Relaxation abnormalities are prevalent in heart failure and contribute to clinical outcomes. Disruption of Ca2+ homeostasis in heart failure delays relaxation by prolonging the intracellular Ca2+ transient. We sought to speed cardiac relaxation in vivo by cardiac-directed transgene expression of parvalbumin (Parv), a cytosolic Ca2+ buffer normally expressed in fast-twitch skeletal muscle. A key feature of Parv's function resides in its Ca2+/Mg2+ binding affinities that account for delayed Ca2+ buffering in response to the intracellular Ca 2+ transient.

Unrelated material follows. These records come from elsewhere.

-- ==== Sys2Proof/Machine/State.lean ====
section
/-! DEFINITION. The state of the TC-16: everything the spec gives each block (the tables "State held by ..." of its chapters),
as plain data, and the queue of commands. Reset values stand here too. -/

namespace Sys2Proof.Machine

open Sys2Proof

/-! ## Names -/

/-- Channel states (Table 1-4, Table 2-2). -/
inductive ChState where
  | off | postwait | fetching | prewait | ready | active | finishing | stopped | halted
  deriving DecidableEq, Repr

/-- Phases (Table 1-4). -/
inductive Phase where
  | post | fetch | prewait | move | purge | drain | status | notify
  deriving DecidableEq, Repr

/-- Fault codes of a channel (Table 1-8); "none" is an absent code. -/
inductive FaultCode where
  | contextError | chainBroken | staleRecord | format | fetchError
  | semInvalid | semOverflow | semError
  | moveForm | alignment | rangeLoss
  | regionAbsent | segmentRange | segmentAbsent | pageRange | pageAbsent | access | tableFormat | walkError
  | readError | writeError
  | statusWrite
  deriving DecidableEq, Repr

/-- Error event codes (Table 1-19). -/
inductive EventCode where
  | readUncorrectable | busError | memWrite | statusWrite | saveWrite | undoLost | signalMemory
  | tcParity
  | memCorrected
  deriving DecidableEq, Repr

/-- The units an error event can come from (Table 1-18, UNIT). -/
inductive EventUnit where
  | fu | su | te | tu | lb
  deriving DecidableEq, Repr

/-- Refusal reasons (Table 10-3). -/
inductive Reason where
  | none | busy | state | notResumable | notRunning | overflow | invalid | memory | semaphoreError | resetting
  | anchorLocked
  deriving DecidableEq, Repr

/-- The five channel commands that use the slot (Table 10-2, COMMAND). -/
inductive Command where
  | start | stop | resume | skip | reset
  deriving DecidableEq, Repr

/-- Where a soft reset stands (R189): none, its channels' resets, its drain, its clearing. -/
inductive SoftStep where
  | off | channels | draining | clearing
  deriving DecidableEq, Repr

/-- Where a channel's reset stands (R47, R48): none, its requests completing, its undo, its drain. -/
inductive ResetStep where
  | off | settling | undo | drain
  deriving DecidableEq, Repr

/-- Access codes (Table 1-17). -/
inductive AccessCode where
  | none | read | readWrite | deviceRead | deviceReadWrite
  deriving DecidableEq, Repr

/-! ## Requests and events -/

/-- A request at the Memory Port (Table 8-3): a write places byte `i` of `data` at `pa + i` where strobe `i` is set. -/
inductive MpReq where
  | read (pa : PAddr) (size : Nat)
  | write (pa : PAddr) (strobes : BitVec 64) (data : BitVec 512)
  deriving DecidableEq, Repr

/-- The five values of an error event (R167); CHANNEL 255 is an absent channel. -/
structure ErrorEvent where
  code : EventCode
  unit : EventUnit
  channel : Option ChanId
  resp : Resp
  pa : PAddr
  deriving DecidableEq, Repr

/-! ## The task copy (R13) -/

/-- Element size codes (Table 1-11). -/
inductive Size where
  | b1 | b2 | b4 | b8
  deriving DecidableEq, Repr

/-- Stepping directions (Table 1-11). -/
inductive Dir where
  | inc | dec | hold
  deriving DecidableEq, Repr

/-- Address forms (Table 1-11). -/
inductive Form where
  | displaced | indexed | immediate
  deriving DecidableEq, Repr

/-- Move operations (Table 1-11). -/
inductive MoveOp where
  | copy | fill | verify
  deriving DecidableEq, Repr

/-- One side of a move. -/
structure Side where
  form : Form
  update : Bool
  base : CursorId
  index : CursorId
  disp : BitVec 16
  size : Size
  dir : Dir
  deriving DecidableEq, Repr

/-- One move entry (Table 1-11); `signed` is EXTEND SIGNED, `narrowChecked` is NARROW CHECKED. -/
structure Move where
  op : MoveOp
  src : Side
  dst : Side
  signed : Bool
  narrowChecked : Bool
  count : BitVec 16
  imm : Word
  deriving DecidableEq, Repr

/-- A preload entry (Table 1-10). -/
structure Preload where
  cursor : CursorId
  value : Word
  deriving DecidableEq, Repr

/-- Purge scopes (Table 1-12). -/
inductive Scope where
  | all | space | segment | page
  deriving DecidableEq, Repr

/-- A purge descriptor (Table 1-12). -/
structure PurgeDescriptor where
  scope : Scope
  space : BitVec 6
  va : VAddr
  deriving DecidableEq, Repr

/-- The work of a task: the moves of a TRANSFER or the descriptor of a PURGE. -/
inductive Work where
  | transfer (moves : List Move)
  | purge (descriptor : PurgeDescriptor)
  deriving DecidableEq, Repr

/-- The task copy a channel holds (R13). -/
structure Task where
  link : BitVec 64
  pauseAfter : Bool
  waits : List SemId
  notifies : List SemId
  preloads : List Preload
  work : Work
  deriving DecidableEq, Repr

/-! ## Channel controllers -/

/-- Where a channel stands in its flow or in a procedure, and what it waits for (implied by R22 to R46; log 19). -/
inductive Activity where
  /-- OFF, STOPPED or HALTED, with nothing under way. -/
  | rest
  /-- The context read is at FU (R22, R44). -/
  | contextRead
  /-- Before its posting wait or the next wait of its list (R24, R28). -/
  | beforeWait
  /-- Its wait is at SU. -/
  | waiting
  /-- Its wait parked it (R54). -/
  | parked
  /-- Before the link choice (R25). -/
  | beforeFetch
  /-- The LINK read is at FU. -/
  | linkRead
  /-- The header read of the record at `link` is at FU. -/
  | headerRead (link : PAddr)
  /-- The body read of the record at `link`, whose header was `header`, is at FU. -/
  | bodyRead (link : PAddr) (header : BitVec 256)
  /-- The acceptance write of the record at `link` is at FU. -/
  | accepting (link : PAddr)
  /-- READY, waiting for the grant. -/
  | ready
  /-- ACTIVE. -/
  | slice
  /-- FINISHING: its drain is at LB (R32). -/
  | finishDrain
  /-- FINISHING: its DONE write is at FU (R33). -/
  | doneWrite
  /-- FINISHING: before the next notify (R34). -/
  | beforeNotify
  /-- FINISHING: its notify is at SU. -/
  | notifying
  /-- FINISHING: its DONE rewrite is at FU (R45). -/
  | doneRewrite
  /-- Stop procedure: its drain, then its save write (R41). -/
  | stopDrain | stopSave
  /-- Halt procedure: its drain, its status write, its save write (R42). -/
  | haltDrain | haltStatus | haltSave
  /-- Its SKIPPED write is at FU (R46). -/
  | skipWrite
  deriving DecidableEq, Repr

/-- What a Channel Controller holds (Table 2-1, Table 4-1). -/
structure Channel where
  state : ChState
  phase : Phase
  listIndex : Nat
  stopPending : Bool
  mark : Bool
  fault : Option FaultCode
  faultVA : VAddr
  contextValid : Bool
  space : BitVec 6
  priority : Fin 4
  posting : SemId
  firstLink : PAddr
  cursors : Vector Word 8
  current : Option PAddr
  lastTask : Option PAddr
  task : Option Task
  moveIndex : Nat
  remaining : Nat
  srcEA : VAddr
  dstEA : VAddr
  firstFlag : Bool
  fillValue : Option (BitVec 64)
  performed : Nat
  mismatch : Option (Nat × Nat)
  haltedBit : Bool
  activity : Activity
  reset : ResetStep
  resumedNotify : Bool
  deriving DecidableEq, Repr

/-- A channel after a hard reset, a RESET or a soft reset (Table 2-1, first two columns). -/
def Channel.off : Channel where
  state := .off
  phase := .post
  listIndex := 0
  stopPending := false
  mark := false
  fault := none
  faultVA := 0
  contextValid := false
  space := 0
  priority := 0
  posting := 0
  firstLink := 0
  cursors := Vector.replicate 8 0
  current := none
  lastTask := none
  task := none
  moveIndex := 0
  remaining := 0
  srcEA := 0
  dstEA := 0
  firstFlag := false
  fillValue := none
  performed := 0
  mismatch := none
  haltedBit := false
  activity := .rest
  reset := .off
  resumedNotify := false

/-! ## Task Fetch Unit (Table 2-7) -/

/-- The record traffic a channel asks of FU (R49). -/
inductive FuKind where
  | context | link | header | body | acceptance | done | doneRewrite | haltStatus | skipped | save
  deriving DecidableEq, Repr

/-- A request at FU: the channel, its kind and the MP request it becomes. -/
structure FuJob where
  chan : ChanId
  kind : FuKind
  req : MpReq
  deriving DecidableEq, Repr

/-- An MP answer a unit has received: the response and the data of a read. -/
structure Got (w : Nat) where
  resp : Resp
  data : BitVec w
  deriving DecidableEq, Repr

/-- FU: its queue, its request in progress, the answer in hand and the events it keeps (R49, R169). -/
structure FetchUnit where
  queue : List FuJob
  current : Option FuJob
  got : Option (Got 4736)
  held : List ErrorEvent
  deriving DecidableEq, Repr

/-! ## Semaphore Unit (Table 3-1) -/

/-- Requests at SU (Table 3-2). -/
inductive SuReq where
  | wait (n : ChanId) (k : SemId)
  | notify (n : ChanId) (k : SemId)
  | undoStop (n : ChanId)
  | undoReset (n : ChanId)
  | signal (k : SemId)
  deriving DecidableEq, Repr

/-- The operation in progress: `record` is absent until the record is read, then `newCount` is being written. -/
structure SuOp where
  req : SuReq
  sem : SemId
  record : Option (BitVec 48)
  newCount : BitVec 16
  deriving DecidableEq, Repr

/-- An entry of the parked list (R55). -/
structure Parked where
  chan : ChanId
  sem : SemId
  deriving DecidableEq, Repr

/-- SU: its queue, its operation, the parked list oldest first, the answer in hand and the events it keeps. -/
structure SemUnit where
  queue : List SuReq
  current : Option SuOp
  parked : List Parked
  got : Option (Got 48)
  held : List ErrorEvent
  deriving DecidableEq, Repr

/-! ## Line Buffer (Tables 8-1 and 8-2) -/

/-- A gathered line: a byte of `data` is held where its bit of `mask` is set, and is 0 elsewhere. -/
structure LineEntry where
  line : Line
  mask : BitVec 64
  data : BitVec 512
  chans : List ChanId
  deriving DecidableEq, Repr

/-- Requests at LB (R148). -/
inductive LbReq where
  /-- An element write from TE: address, size, value, channel (R149). -/
  | write (pa : PAddr) (size : Size) (value : BitVec 64) (n : ChanId)
  /-- A line check from TE (R152). -/
  | check (pa : PAddr)
  /-- A per-channel drain (R154). -/
  | drain (n : ChanId)
  /-- A full drain of TE (R155). -/
  | engineDrain
  /-- The full drain of the soft reset (R155). -/
  | softDrain
  deriving DecidableEq, Repr

/-- LB: entries oldest first, its queue, its operation, the line being written out, and the events it keeps. -/
structure LineBuffer where
  entries : List LineEntry
  queue : List LbReq
  current : Option LbReq
  writing : Option Line
  held : List ErrorEvent
  deriving DecidableEq, Repr

/-! ## Translation Unit (Tables 6-3, 7-1 and 7-2) -/

/-- A cache entry (Table 7-2); `parityOk` is whether the stored check value agrees with the stored fields (log 8). -/
structure CacheEntry where
  valid : Bool
  space : BitVec 6
  region : BitVec 2
  segment : BitVec 10
  page : BitVec 8
  frame : BitVec 28
  access : AccessCode
  modifiedKnown : Bool
  device : Bool
  direct : Bool
  parityOk : Bool
  deriving DecidableEq, Repr

/-- An entry after reset: VALID 0 (R146). -/
def CacheEntry.invalid : CacheEntry where
  valid := false
  space := 0
  region := 0
  segment := 0
  page := 0
  frame := 0
  access := .none
  modifiedKnown := false
  device := false
  direct := false
  parityOk := true

/-- The two ways of a set. -/
inductive Way where
  | way0 | way1
  deriving DecidableEq, Repr

/-- A set of the cache and its next-victim bit (R131). -/
structure CacheSet where
  way0 : CacheEntry
  way1 : CacheEntry
  victim : Way
  deriving DecidableEq, Repr

/-- A set after reset (R146). -/
def CacheSet.invalid : CacheSet := ⟨.invalid, .invalid, .way0⟩

/-- A translation request (R113). -/
structure TuReq where
  chan : ChanId
  space : BitVec 6
  va : VAddr
  isWrite : Bool
  deriving DecidableEq, Repr

/-- What TU answers to TE (R113). -/
inductive TuAnswer where
  | translated (pa : PAddr) (device : Bool) (direct : Bool)
  | fault (code : FaultCode)
  deriving DecidableEq, Repr

/-- Where TU stands: the step of Table 6-4 whose MP request is made, a walk to begin, or an answer formed. -/
inductive TuStage where
  | idle
  | begin
  | root
  | descriptor
  | pageEntry
  | flag
  | reply (answer : TuAnswer)
  deriving DecidableEq, Repr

Cardiac Parv expression decreased sarcoplasmic reticulum Ca2+ content without otherwise altering intracellular Ca2+ homeostasis. At high physiological mouse heart rates in vivo, Parv modestly accelerated relaxation without affecting cardiac morphology or systolic function. Ex vivo pacing of the isolated heart revealed a marked heart rate dependence of Parv's delayed Ca2+ buffering effects on myocardial performance. As the pacing frequency was lowered (7 to 2.5 Hz), the relaxation rates increased in Parv hearts. However, as pacing rates approached the dynamic range in humans, Parv hearts demonstrated decreased contractility, consistent with Parv buffering systolic Ca2+. Mathematical modeling and in vitro studies provide the underlying mechanism responsible for the frequency-dependent fractional Ca2+ buffering action of Parv. Future studies directed toward refining the dose and frequency-response relationships of Parv in the heart or engineering novel Parv-based Ca2+ buffers with modified Mg2+ and Ca2+ affinities to limit systolic Ca2+ buffering may hold promise for the development of new therapies to remediate relaxation abnormalities in heart failure.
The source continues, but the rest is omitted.